[RECORDS PROVIDED Boundary: Start]
-- ==== Sys2Proof/Machine/Step.lean ====
section
/-! DEFINITION. Machine/Step.lean: one clock pulse (R12, R160, R161, R163). -/

namespace Sys2Proof.Machine

/-- One clock pulse: none from a state with the `refused` mark (R166); a dispatch pulse when `cycles` is 0 (R160); else an idle
pulse (R161). -/
def step (s : State) : Host.Outcome State Fault Refusal :=
  if s.refused then .refused .noFurtherPulse
  else if s.cycles = 0#8 then exec (fetchInstr s).1 (fetchInstr s).2
  else .next s.tick

/-- `s` with the instruction whose bits are `w` stored at PC, `cycles` 0 and no `refused` mark, so that the next pulse is the
dispatch pulse that fetches it (notes/assumptions/8.md). -/
def State.withFetchWord (s : State) (nbits w : Nat) : State := placeWord s nbits w

end Sys2Proof.Machine
end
[RECORDS PROVIDED Boundary: End]
_ACTIVITY_
Write down every line of the data above that includes the string "lean".

_TASK SOLUTION_
-- ==== Sys2Proof/Machine/Step.lean ====
/-! DEFINITION. Machine/Step.lean: one clock pulse (R12, R160, R161, R163). -/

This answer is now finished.